The takeover only lasted two weeks. But the action was a powerful source of inspiration and imagination for those who took part in it. Jane Lurie, a filmmaker who participated in and recorded the occupation, captured the women’s chant in her documentary The Fifth Street Women’s Building: “Our hands/Our feet/Our minds/Our bodies/Are tools for change.”
[FIRST PRINTING OF 150]

LIMITED EDITION ARTIST BOOK
DESIGNED BY TASH NIKOL OF GRACE ISSUES PRESS, PRINTED BY SMALL EDITIONS (2024)
On July 12, 1947, the New York Times published an article with the headline “Five Convicts Slain in Break in Georgia.” It opened: “Five Negro convicts were shot to death and eight others were wounded, two critically, in an escape attempt at a state highway work camp today, Warden H. G. Worthy said.” The article continued, relying heavily on the warden’s account of events. The initial account of what happened at Anguilla Prison Camp on July 11, 1947, turned out to be remarkable after all: It was a complete lie.
What actually took place at Anguilla was a massacre and lynching.

Anguilla Prison Massacre is a set of two pamphlet-bound artist books, with enclosure.

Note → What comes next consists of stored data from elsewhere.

/-! `Crew.addFix` -/

@[simp] theorem Crew.addFix_gid (c : Crew) (e r : Nat) (ws : List RegWrite) : (c.addFix e r ws).gid = c.gid := rfl
@[simp] theorem Crew.addFix_idx (c : Crew) (e r : Nat) (ws : List RegWrite) : (c.addFix e r ws).idx = c.idx := rfl
@[simp] theorem Crew.addFix_core (c : Crew) (e r : Nat) (ws : List RegWrite) : (c.addFix e r ws).core = c.core := rfl
@[simp] theorem Crew.addFix_slot (c : Crew) (e r : Nat) (ws : List RegWrite) : (c.addFix e r ws).slot = c.slot := rfl
@[simp] theorem Crew.addFix_pipe (c : Crew) (e r : Nat) (ws : List RegWrite) : (c.addFix e r ws).pipe = c.pipe := rfl
@[simp] theorem Crew.addFix_role (c : Crew) (e r : Nat) (ws : List RegWrite) : (c.addFix e r ws).role = c.role := rfl
@[simp] theorem Crew.addFix_budget (c : Crew) (e r : Nat) (ws : List RegWrite) : (c.addFix e r ws).budget = c.budget := rfl
@[simp] theorem Crew.addFix_ntiles (c : Crew) (e r : Nat) (ws : List RegWrite) : (c.addFix e r ws).ntiles = c.ntiles := rfl
@[simp] theorem Crew.addFix_vr (c : Crew) (e r : Nat) (ws : List RegWrite) : (c.addFix e r ws).vr = c.vr := rfl
@[simp] theorem Crew.addFix_wb (c : Crew) (e r : Nat) (ws : List RegWrite) : (c.addFix e r ws).wb = c.wb := rfl
@[simp] theorem Crew.addFix_lo (c : Crew) (e r : Nat) (ws : List RegWrite) : (c.addFix e r ws).lo = c.lo := rfl
@[simp] theorem Crew.addFix_spillBase (c : Crew) (e r : Nat) (ws : List RegWrite) : (c.addFix e r ws).spillBase = c.spillBase := rfl
@[simp] theorem Crew.addFix_spillSz (c : Crew) (e r : Nat) (ws : List RegWrite) : (c.addFix e r ws).spillSz = c.spillSz := rfl
@[simp] theorem Crew.addFix_sr (c : Crew) (e r : Nat) (ws : List RegWrite) : (c.addFix e r ws).sr = c.sr := rfl
@[simp] theorem Crew.addFix_pr (c : Crew) (e r : Nat) (ws : List RegWrite) : (c.addFix e r ws).pr = c.pr := rfl
@[simp] theorem Crew.addFix_bind (c : Crew) (e r : Nat) (ws : List RegWrite) : (c.addFix e r ws).bind = c.bind := rfl
@[simp] theorem Crew.addFix_tc (c : Crew) (e r : Nat) (ws : List RegWrite) : (c.addFix e r ws).tc = c.tc := rfl
@[simp] theorem Crew.addFix_status (c : Crew) (e r : Nat) (ws : List RegWrite) : (c.addFix e r ws).status = c.status := rfl
@[simp] theorem Crew.addFix_pts (c : Crew) (e r : Nat) (ws : List RegWrite) : (c.addFix e r ws).pts = c.pts := rfl
@[simp] theorem Crew.addFix_live (c : Crew) (e r : Nat) (ws : List RegWrite) : (c.addFix e r ws).live = c.live := rfl
@[simp] theorem Crew.addFix_splits (c : Crew) (e r : Nat) (ws : List RegWrite) : (c.addFix e r ws).splits = c.splits := rfl
@[simp] theorem Crew.addFix_recs (c : Crew) (e r : Nat) (ws : List RegWrite) : (c.addFix e r ws).recs = c.recs := rfl
@[simp] theorem Crew.addFix_pend (c : Crew) (e r : Nat) (ws : List RegWrite) : (c.addFix e r ws).pend = c.pend := rfl
@[simp] theorem Crew.addFix_reqs (c : Crew) (e r : Nat) (ws : List RegWrite) : (c.addFix e r ws).reqs = c.reqs := rfl
@[simp] theorem Crew.addFix_acks (c : Crew) (e r : Nat) (ws : List RegWrite) : (c.addFix e r ws).acks = c.acks := rfl
@[simp] theorem Crew.addFix_fences (c : Crew) (e r : Nat) (ws : List RegWrite) : (c.addFix e r ws).fences = c.fences := rfl
@[simp] theorem Crew.addFix_walks (c : Crew) (e r : Nat) (ws : List RegWrite) : (c.addFix e r ws).walks = c.walks := rfl
@[simp] theorem Crew.addFix_batchCtr (c : Crew) (e r : Nat) (ws : List RegWrite) : (c.addFix e r ws).batchCtr = c.batchCtr := rfl
@[simp] theorem Crew.addFix_openCmds (c : Crew) (e r : Nat) (ws : List RegWrite) : (c.addFix e r ws).openCmds = c.openCmds := rfl
@[simp] theorem Crew.addFix_openStatus (c : Crew) (e r : Nat) (ws : List RegWrite) : (c.addFix e r ws).openStatus = c.openStatus := rfl
@[simp] theorem Crew.addFix_openTrap (c : Crew) (e r : Nat) (ws : List RegWrite) : (c.addFix e r ws).openTrap = c.openTrap := rfl
@[simp] theorem Crew.addFix_openPts (c : Crew) (e r : Nat) (ws : List RegWrite) : (c.addFix e r ws).openPts = c.openPts := rfl
@[simp] theorem Crew.addFix_batches (c : Crew) (e r : Nat) (ws : List RegWrite) : (c.addFix e r ws).batches = c.batches := rfl
@[simp] theorem Crew.addFix_trap (c : Crew) (e r : Nat) (ws : List RegWrite) : (c.addFix e r ws).trap = c.trap := rfl
@[simp] theorem Crew.addFix_pumpFault (c : Crew) (e r : Nat) (ws : List RegWrite) : (c.addFix e r ws).pumpFault = c.pumpFault := rfl
@[simp] theorem Crew.addFix_cap (c : Crew) (e r : Nat) (ws : List RegWrite) : (c.addFix e r ws).cap = c.cap := rfl
@[simp] theorem Crew.addFix_arr (c : Crew) (e r : Nat) (ws : List RegWrite) : (c.addFix e r ws).arr = c.arr := rfl
@[simp] theorem Crew.addFix_detRun (c : Crew) (e r : Nat) (ws : List RegWrite) : (c.addFix e r ws).detRun = c.detRun := rfl
@[simp] theorem Crew.addFix_bad (c : Crew) (e r : Nat) (ws : List RegWrite) : (c.addFix e r ws).bad = c.bad := rfl
@[simp] theorem Crew.addFix_tbusy (c : Crew) (e r : Nat) (ws : List RegWrite) : (c.addFix e r ws).tbusy = c.tbusy := rfl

One pamphlet uses archival research and reproductions to walk the reader through the Anguilla Massacre. It uses archival material to show the incident as first reported; the letter sent by an incarcerated victim to the NAACP; the disbanding of the prison work camp on the GA road systems; the evidence and trial; and ultimately the not guilty verdict. The book offers reproductions of archival information: the letter sent to the NAACP, a 1946 map of Georgia state roads, and the not guilty verdict.
The second component, A Mass Lynching in Georgia: Anguilla 1947, gives the historical background of Georgia that led up to the Anguilla Massacre—Jim Crow laws, disenfranchisement of Black voters, state-sanctioned lynching and violence in and out of the prison. Mariame Kaba writes about her relationship to the material, how she has felt haunted by the massacre, as well as what grew from it—a collaborative project with artist Rachel Willis (and this project). She also connects this history to the current state violence against Black people.